I've been trying so many things today and I am just not winning. I have one file in my site which got created by accident with a special character in it. As a result Googlebot has stopped crawling for 3 weeks now and Webmaster tools / Search console keeps notifying me and wanting to retest the url.
All I want to achieve is to configure Nginx to match the following requests and redirect them to the correct location but regex has me stumped on this one.

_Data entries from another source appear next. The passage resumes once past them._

/-- Opcode 0x6a by its function field [12:10] (04 R59, R60). -/
def decodeOp6A (w : W32) : Option Instr :=
  match (field w 10 3).toNat with
  | 0 => if field w 19 6 = 0#6 then some (.recLd (field w 13 6) (field w 0 10)) else none
  | 1 => if field w 19 6 = 0#6 then some (.recSt (field w 13 6) (field w 0 10)) else none
  | 2 => if field w 19 6 = 0#6 then some (.recInv (field w 13 6) (field w 0 10)) else none
  | _ => none

/-- Opcode 0x6b by its function field [12:11] (04 R59, R60). -/
def decodeOp6B (w : W32) : Option Instr :=
  match (field w 11 2).toNat with
  | 0 => if field w 0 5 = 0#5 then some (.recSet (field w 19 6) (field w 13 6) (field w 5 6)) else none
  | 1 => if field w 0 5 = 0#5 then some (.recGet (field w 19 6) (field w 13 6) (field w 5 6)) else none
  | 2 => if field w 19 6 = 0#6 ∧ field w 0 11 = 0#11 then some (.cbld (field w 13 6)) else none
  | _ => none

/-- Opcode 0x6c by its function field [0:0] (04 R59, R60). -/
def decodeOp6C (w : W32) : Option Instr :=
  match (field w 0 1).toNat with
  | 0 => if field w 7 2 = 0#2 then some (.tld (field w 17 8) (field w 9 8) (field w 1 6)) else none
  | _ => if field w 7 2 = 0#2 then some (.tldf (field w 17 8) (field w 9 8) (field w 1 6)) else none

/-- Opcode 0x6d by its function field [0:0] (04 R59, R60). -/
def decodeOp6D (w : W32) : Option Instr :=
  match (field w 0 1).toNat with
  | 0 => if field w 7 2 = 0#2 then some (.tst (field w 17 8) (field w 9 8) (field w 1 6)) else none
  | _ => if field w 7 2 = 0#2 then some (.tstf (field w 17 8) (field w 9 8) (field w 1 6)) else none

/-- Opcode 0x6e by its function field [0:0] (04 R59, R60). -/
def decodeOp6E (w : W32) : Option Instr :=
  match (field w 0 1).toNat with
  | 0 => some (.tmm (field w 17 8) (field w 9 8) (field w 1 8))
  | _ => some (.tmms (field w 17 8) (field w 9 8) (field w 1 8))

/-- Opcode 0x6f by its function field [0:0] (04 R59, R60). -/
def decodeOp6F (w : W32) : Option Instr :=
  match (field w 0 1).toNat with
  | 0 => some (.tadd (field w 17 8) (field w 9 8) (field w 1 8))
  | _ => some (.tsub (field w 17 8) (field w 9 8) (field w 1 8))

/-- Opcode 0x70 by its function field [0:0] (04 R59, R60). -/
def decodeOp70 (w : W32) : Option Instr :=
  match (field w 0 1).toNat with
  | 0 => if field w 7 10 = 0#10 then some (.tz (field w 17 8) (field w 1 6)) else none
  | _ => if field w 1 8 = 0#8 then some (.tcp (field w 17 8) (field w 9 8)) else none

/-- Opcode 0x71 by its function field [0:0] (04 R59, R60). -/
def decodeOp71 (w : W32) : Option Instr :=
  match (field w 0 1).toNat with
  | 0 => if field w 7 2 = 0#2 then some (.tscl (field w 17 8) (field w 9 8) (field w 1 6)) else none
  | _ => if field w 1 8 = 0#8 then some (.ttr (field w 17 8) (field w 9 8)) else none

/-- Opcode 0x72 by its function field [0:0] (04 R59, R60). -/
def decodeOp72 (w : W32) : Option Instr :=
  match (field w 0 1).toNat with
  | 0 => if field w 1 16 = 0#16 then some (.trnd (field w 17 8)) else none
  | _ => if field w 1 16 = 0#16 then some (.tlr (field w 17 8)) else none

/-- Opcode 0x73 by its function field [0:0] (04 R59, R60). -/
def decodeOp73 (w : W32) : Option Instr :=
  match (field w 0 1).toNat with
  | 0 => if field w 1 16 = 0#16 then some (.tden (field w 17 8)) else none
  | _ => if field w 1 8 = 0#8 then some (.tlu (field w 17 8) (field w 9 8)) else none

/-- Opcode 0x74 by its function field [0:0] (04 R59, R60). -/
def decodeOp74 (w : W32) : Option Instr :=
  match (field w 0 1).toNat with
  | 0 => some (.ttrsmL (field w 17 8) (field w 9 8) (field w 1 8))
  | _ => if field w 1 8 = 0#8 then some (.ttrsmU (field w 17 8) (field w 9 8)) else none

/-- Opcode 0x75 by its function field [0:0] (04 R59, R60). -/
def decodeOp75 (w : W32) : Option Instr :=
  match (field w 0 1).toNat with
  | 0 => if field w 1 16 = 0#16 then some (.tchol (field w 17 8)) else none
  | _ => some (.tmmM (field w 17 8) (field w 9 8) (field w 1 8))

/-- Opcode 0x76 by its function field [12:10] (04 R59, R60). -/
def decodeOp76 (w : W32) : Option Instr :=
  match (field w 10 3).toNat with
  | 0 => if field w 0 10 = 0#10 then some (.tsal (field w 19 6) (field w 13 6)) else none
  | 1 => if field w 0 10 = 0#10 then some (.tsalNw (field w 19 6) (field w 13 6)) else none
  | 2 => if field w 0 10 = 0#10 then some (.tsfr (field w 19 6) (field w 13 6)) else none
  | 3 => if field w 13 6 = 0#6 ∧ field w 8 2 = 0#2 then some (.tinfo (field w 19 6) (field w 0 8)) else none
  | 4 => if field w 13 12 = 0#12 ∧ field w 8 2 = 0#2 then some (.tls (field w 0 8)) else none
  | _ => none

/-- Opcode 0x77 by its function field [0:0] (04 R59, R60). -/
def decodeOp77 (w : W32) : Option Instr :=
  match (field w 0 1).toNat with
  | 0 => if field w 24 1 = 0#1 ∧ field w 7 2 = 0#2 then some (.tv (field w 17 7) (field w 9 8) (field w 1 6)) else none
  | _ => if field w 16 1 = 0#1 ∧ field w 7 2 = 0#2 then some (.vt (field w 17 8) (field w 9 7) (field w 1 6)) else none

/-- Opcode 0x78 by its function field [1:0] (04 R59, R60). -/
def decodeOp78 (w : W32) : Option Instr :=
  match (field w 0 2).toNat with
  | 0 => if field w 23 2 = 0#2 ∧ field w 16 2 = 0#2 ∧ field w 9 2 = 0#2 then some (.madd (field w 18 5) (field w 11 5) (field w 4 5) (field w 3 1) (field w 2 1)) else none
  | 1 => if field w 23 2 = 0#2 ∧ field w 16 2 = 0#2 ∧ field w 9 2 = 0#2 then some (.msub (field w 18 5) (field w 11 5) (field w 4 5) (field w 3 1) (field w 2 1)) else none
  | 2 => if field w 23 2 = 0#2 ∧ field w 16 2 = 0#2 ∧ field w 9 2 = 0#2 then some (.mmul (field w 18 5) (field w 11 5) (field w 4 5) (field w 3 1) (field w 2 1)) else none
  | _ => if field w 23 2 = 0#2 ∧ field w 16 2 = 0#2 ∧ field w 9 2 = 0#2 then some (.mfma (field w 18 5) (field w 11 5) (field w 4 5) (field w 3 1) (field w 2 1)) else none

/-- Opcode 0x79 by its function field [1:0] (04 R59, R60). -/
def decodeOp79 (w : W32) : Option Instr :=
  match (field w 0 2).toNat with
  | 0 => if field w 23 2 = 0#2 ∧ field w 16 2 = 0#2 ∧ field w 10 1 = 0#1 then some (.mscl (field w 18 5) (field w 11 5) (field w 4 6) (field w 3 1) (field w 2 1)) else none
  | 1 => if field w 23 2 = 0#2 ∧ field w 16 2 = 0#2 ∧ field w 4 7 = 0#7 ∧ field w 2 1 = 0#1 then some (.mexp (field w 18 5) (field w 11 5) (field w 3 1)) else none
  | 2 => if field w 23 2 = 0#2 ∧ field w 16 2 = 0#2 ∧ field w 4 7 = 0#7 ∧ field w 2 1 = 0#1 then some (.mrelu (field w 18 5) (field w 11 5) (field w 3 1)) else none
  | _ => if field w 23 2 = 0#2 ∧ field w 16 2 = 0#2 ∧ field w 4 7 = 0#7 ∧ field w 2 1 = 0#1 then some (.msig (field w 18 5) (field w 11 5) (field w 3 1)) else none

/-- Opcode 0x7a by its function field [1:0] (04 R59, R60). -/
def decodeOp7A (w : W32) : Option Instr :=
  match (field w 0 2).toNat with
  | 0 => if field w 23 2 = 0#2 ∧ field w 4 7 = 0#7 ∧ field w 2 1 = 0#1 then some (.mset (field w 18 5) (field w 11 7) (field w 3 1)) else none
  | 1 => if field w 16 2 = 0#2 ∧ field w 4 7 = 0#7 ∧ field w 2 1 = 0#1 then some (.mcol (field w 18 7) (field w 11 5) (field w 3 1)) else none
  | 2 => if field w 16 2 = 0#2 ∧ field w 4 7 = 0#7 ∧ field w 2 1 = 0#1 then some (.mvar (field w 18 7) (field w 11 5) (field w 3 1)) else none
  | _ => none

/-- Opcode 0x7b by its function field [17:16] (04 R59, R60). -/
def decodeOp7B (w : W32) : Option Instr :=
  match (field w 16 2).toNat with
  | 0 => if field w 23 2 = 0#2 then some (.mld (field w 18 5) (field w 8 8) (field w 1 7) (field w 0 1)) else none
  | 1 => if field w 23 2 = 0#2 then some (.mst (field w 18 5) (field w 8 8) (field w 1 7) (field w 0 1)) else none
  | _ => none

/-- Opcode 0x7c by its function field [12:10] (04 R59, R60). -/
def decodeOp7C (w : W32) : Option Instr :=
  match (field w 10 3).toNat with
  | 0 => if field w 0 10 = 0#10 then some (.launch (field w 19 6) (field w 13 6)) else none
  | 1 => some (.qpush (field w 19 6) (field w 13 6) (field w 0 10))
  | 2 => if field w 13 6 = 0#6 then some (.qpop (field w 19 6) (field w 0 10)) else none
  | 3 => if field w 13 12 = 0#12 then some (.qflush (field w 0 10)) else none
  | 4 => if field w 13 12 = 0#12 then some (.done (field w 0 10)) else none
  | 5 => some (.pmtGet (field w 19 6) (field w 13 6) (field w 0 10))
  | 6 => if field w 19 6 = 0#6 then some (.pmtRet (field w 13 6) (field w 0 10)) else none
  | _ => none

/-- Opcode 0x7d by its function field [12:10] (04 R59, R60). -/
def decodeOp7D (w : W32) : Option Instr :=
  match (field w 10 3).toNat with
  | 0 => if field w 13 12 = 0#12 ∧ field w 5 5 = 0#5 then some (.trap (field w 0 5)) else none
  | 1 => if field w 13 12 = 0#12 ∧ field w 0 10 = 0#10 then some .rte else none
  | 2 => if field w 13 6 = 0#6 ∧ field w 0 10 = 0#10 then some (.rqN (field w 19 6)) else none
  | 3 => if field w 0 10 = 0#10 then some (.rqRd (field w 19 6) (field w 13 6)) else none
  | 4 => if field w 0 10 = 0#10 then some (.rqWr (field w 19 6) (field w 13 6)) else none
  | 5 => if field w 19 6 = 0#6 ∧ field w 0 10 = 0#10 then some (.rqDrop (field w 13 6)) else none
  | 6 => if field w 13 6 = 0#6 ∧ field w 0 10 = 0#10 then some (.elog (field w 19 6)) else none
  | _ => if field w 13 12 = 0#12 ∧ field w 0 10 = 0#10 then some .brk else none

The unencoded URL string is:
/historical-rainfall-trends-south-africa-1921–2015.pdf
The encoded URL string is:
/historical-rainfall-trends-south-africa-1921%C3%A2%E2%82%AC%E2%80%9C2015.pdf
How can I get a location match for these?
UPDATE:
Still losing my mind, nothing I have tried is working. I get a match with this regex here - https://regex101.com/r/3Lk2zr/3
but then using this
location ~ /.*[^\x00-\x7F]+.* {
return 444;
}
still gives me a 404 and not a 444
Likewise I get a match with this - https://regex101.com/r/80KWJ8/1 But then
location ~ /.*([^?]*)\%(.*)$ {
return 444;
}
Gives 404 and not 444 😭
Also tried this but still no work. Sourced from: https://serverfault.com/questions/656096/rewriting-ascii-percent-encoded-locations-to-their-utf-8-encoded-equivalent
location ~* (*UTF8).*([^?]*)\%(.*)$ {
return 444;
}
location ~* (*UTF8).*[^\x00-\x7F]+.* {
return 444;
}
Temporary Solution
Thanks to @funilrys and also this How do I redirect all requests that contains a certain string to 404 in nginx?
This works now 100%
location /resources {
expires 3h;
add_header Cache-Control 'must-revalidate, proxy-revalidate, max-age=10800';
location ~* \.(jpg|jpeg|png|gif|ico|css|js)$ {
expires 3h;
add_header Cache-Control 'must-revalidate, proxy-revalidate, max-age=10800';
}
location ~* \.(pdf)$ {
expires 30d;
add_header Cache-Control 'must-revalidate, proxy-revalidate, max-age=2592000';
if ($request_uri ~ .*%.*) { return 301 https://example.com/resources/weather-documents/historical-rainfall-trends-south-africa_1921_2015.pdf; }
if ($request_uri ~ .*[^\x00-\x7F]+.*) { return 301 https://example.com/resources/weather-documents/historical-rainfall-trends-south-africa_1921_2015.pdf; }
}
Your solution is terrible, let me tell you why.
Every single request which matches this location block now has to be evaluated against two if conditions before being served.
Any request which matches then gets redirected to the correct url, which also matches this location block so now your server is doing another two evaluations of those if conditions.
Just for fun you are also making Nginx evaluate requests for image, css and js files against your if conditions too. None of them will match as you are worried about a pdf, but you are still adding an extra 200% overhead to the request processing.
A much more Nginx friendly solution is actually very simple.
Nginx does regex matching in the order the location directives are listed in your config and chooses the first matching block, so if this file url will match any of your other regex directives then you need to place this block above those locations:
location ~* /historical-rainfall-trends-south-africa-1921([^_])*?2015\.pdf$ {
return 301 https://example.com/resources/weather-documents/historical-rainfall-trends-south-africa_1921_2015.pdf;
}
Just tested it on one of my servers running Nginx 1.15.1, works a charm.